Long ago and far away, which is to say in the ’60s and over on the Upper East Side, there was a benevolent organization called the SPCCG—Society for the Prevention of Cruelty to Charles Gounod. It was founded by Patrick J. Smith (author of The Tenth Muse, editor and publisher of The Musical Newsletter, editor of Opera News, etc.) and a few of his friends. The Society established an award for good services rendered to the eponymous cause, and if memory serves did actually bestow this award on one or two occasions. I was a little miffed at never being designated a recipient, having on several occasions come to the defense of Faust‘s already-beleaguered reputation, and having said nice things about Mireille as well. But such are the slights we must learn to ignore.
The SPCCG was essentially a waggish, donnish enterprise of a sort whose cultural moment has no doubt passed. But beneath this tone was the entirely valid perception that the long-venerated works of this master were being critically condescended to because of a failure to distinguish between the deficiencies of performance and those of the works themselves. And things have not improved for C.G. over the intervening decades. Indeed, a correspondent recently wrote me about a conversation with the artistic director of an important American opera company who stated flatly that Faust should not be done anymore, because we no longer believe in that sort of salvation, the Devil, and all the rest that goes with that. In its last two productions at the Met, the opera could not be located amid the depredations of its directors (Andrei Serban and Des McAnuff)—D.O.A. before even approaching the matters of conducting and singing.
When we’ll see Faust again, and how, is a matter of pure, dark speculation. Meanwhile, though, Gounod’s other big hit, Roméo et Juliette, is returning to the Met repertory. It’s not on my list of must-sees this year, but I’ve been making some notes, rather in the SPCCG spirit, about both the piece and its presentation, as revealed in the present Met production and the one that preceded it. Looking back over these sets of notes, I’m struck by how similar their observations are, despite changes up and down the line in physical production, musical direction, and casting. And for some time I’ve been intrigued by the fact that regardless of textual decisions, some means are always found to throw Act I under the bus. One reason for the oft-heard complaint that Roméo is nothing but a series of lyrical love duets, and thus comes off as a pressed flower of an opera, is that everything else in the work, of which there is quite a lot, is curtailed either by redaction or in the execution. So, especially in a time when we are unlikely to experience Romantic transcendence in those duets, we might ask what it is that Act I is meant to accomplish, and what light that might throw on the rest of the opera.

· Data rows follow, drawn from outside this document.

/-! ## Roots and transcendental functions (R228, R229) -/

/-- The integer square root: the greatest r with r * r ≤ n, from the bits below `k`. -/
def isqrtFrom (n : Nat) : Nat → Nat → Nat
  | 0, r => r
  | k + 1, r => let r' := r + 2 ^ k; isqrtFrom n k (if r' * r' ≤ n then r' else r)

/-- The integer square root. -/
def isqrt (n : Nat) : Nat := isqrtFrom n (n.log2 / 2 + 1) 0

/-- A fraction that rounds as the square root of num / den does: exact when the root is, else between the root's
neighbours at 2^-400. -/
def sqrtFrac (num den : Nat) : Nat × Nat :=
  let n := num * den * 2 ^ 800
  let r := isqrt n
  if r * r = n then (r, den * 2 ^ 400) else (2 * r + 1, den * 2 ^ 401)

/-- Fixed-point precision of the series below: 2^-600. Every correctly rounded FP32 result lies further than that from a
rounding boundary or is exact (log entry 18). -/
def fixP : Nat := 600

/-- One in fixed point. -/
def fixOne : Nat := 2 ^ fixP

/-- The sum of z^(2k+1) / (2k+1) from k up, for fixed-point z; `p` is z^(2k+1). -/
def atanhSum (z2 : Nat) : Nat → Nat → Nat → Nat
  | 0, _, _ => 0
  | n + 1, k, p => p / (2 * k + 1) + atanhSum z2 n (k + 1) (p * z2 / fixOne)

/-- The area tangent of num / den, at most 1/3, in fixed point. -/
def atanhFix (num den : Nat) : Nat :=
  let z := num * fixOne / den
  atanhSum (z * z / fixOne) 200 0 z

/-- The natural logarithm of 2 in fixed point. -/
def ln2Fix : Nat := 2 * atanhFix 1 3

/-- The sum of x^n / n! in fixed point, x below 1; `p` is the current term. -/
def expSum (x : Nat) : Nat → Nat → Nat → Nat
  | 0, _, _ => 0
  | n + 1, k, p => p + expSum x n (k + 1) (p * x / fixOne / (k + 1))

/-- The alternating sum of x^(2k+s) / (2k+s)! in fixed point: even terms added, odd ones subtracted. -/
def altSum (x2 : Nat) : Nat → Nat → Int → Int
  | 0, _, _ => 0
  | n + 1, k, p => p - altSum x2 n (k + 2) (p * (x2 : Int) / (fixOne : Int) / (((k + 1) * (k + 2) : Nat) : Int))

/-- The alternating sum of z^(2k+1) / (2k+1) in fixed point. -/
def atanSum (z2 : Nat) : Nat → Nat → Int → Int
  | 0, _, _ => 0
  | n + 1, k, p => p / ((2 * k + 1 : Nat) : Int) - atanSum z2 n (k + 1) (p * (z2 : Int) / (fixOne : Int))

/-- The arc tangent of 1 / n in fixed point. -/
def atanInv (n : Nat) : Int := atanSum (fixOne / (n * n)) 320 0 ((fixOne / n : Nat) : Int)

/-- π in fixed point, by Machin's formula. -/
def piFix : Nat := (4 * (4 * atanInv 5 - atanInv 239)).toNat

/-- R228: 2^x for a finite x = ±num / den, as a fraction; outside the exponent range a value that overflows or
underflows. -/
def exp2Frac (neg : Bool) (num den : Nat) : Nat × Nat :=
  let q := num / den
  if 200 ≤ q then (if neg then (1, 2 ^ 400) else (2 ^ 400, 1))
  else
    let r := num % den
    -- the integer part n and the fraction f in [0, 1)
    let (n, fnum) : Int × Nat := if neg then (if r = 0 then (-(q : Int), 0) else (-(q : Int) - 1, den - r)) else ((q : Int), r)
    let s := pow2Frac n
    if fnum = 0 then s
    else
      let x := fnum * ln2Fix / den
      let y := expSum x 160 0 fixOne
      (y * s.1, fixOne * s.2)

/-- R228: log2 of the positive fraction num / den: sign, numerator, denominator. -/
def log2Frac (num den : Nat) : Bool × Nat × Nat :=
  let e := binade num den
  let s := pow2Frac e
  let mn := num * s.2
  let md := den * s.1
  -- m = mn / md lies in [1, 2)
  let l : Nat := 2 * atanhFix (mn - md) (mn + md) * fixOne / ln2Fix
  let v : Int := e * (fixOne : Int) + (l : Int)
  (v < 0, v.natAbs, fixOne)

/-- Sine (`cos` false) or cosine of the fraction num / den, not negative, in fixed point, with the quadrant reduction
done exactly against π. -/
def sinFix (cos : Bool) (num den : Nat) : Int :=
  -- the number of half turns of π/2, with π taken to 600 bits
  let t := num * 2 * fixOne / (den * piFix)
  let x : Nat := ((num * fixOne / den : Nat) : Int) |>.toNat
  let r : Nat := x - t * piFix / 2
  let q := (t + (if cos then 1 else 0)) % 4
  let x2 := r * r / fixOne
  let sinv := altSum x2 100 1 (r : Int)
  let cosv := altSum x2 100 0 (fixOne : Int)
  match q with
  | 0 => sinv
  | 1 => cosv
  | 2 => -sinv
  | _ => -cosv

First, for anyone who might be confused by recent experience: Roméo, as laid out in its score, is a five-act grand opera. The acts are closed forms; each ends with a decisive “button,” thus implying an intermission to follow. With the cuts in Act IV that were formerly standard (Juliette’s Potion aria and the Epithalamium, in addition to the permanently exiled ballet), it was easy to run Acts IV and V together, leaving only three intermissions. Now, with those numbers restored in whole or in part, the entire show is granted but a single intermission, which chops the score in two in the middle of Act III. So when I speak of “Act I,” I refer to what is now the first of three scenes in the very lengthy stretch before the intermission. This is the scene at Capulet’s ball, and it’s not short, preceded as it is by the overture and choral Prologue. It contains five numbers, but that’s somewhat deceptive, since the first takes in everything before Mercutio’s Queen Mab ballad. In terms of audience experience, the act comprises four important solos (Juliette’s brief but showy introduction, Capulet’s song in praise of youth and dance, Queen Mab, and Juliette’s Waltz Song) and one duet (the madrigal “Ange adorable” at the lovers’ first meeting). These episodes are bracketed by choral and dance music and joined by very concise sections of recitative, originally conceived as spoken dialogue but never so presented, even in the premiere production (1867) at the Théâtre Lyrique. The atmosphere is festive. Tempo indications are prevailingly on the quick side, and triple meters predominate.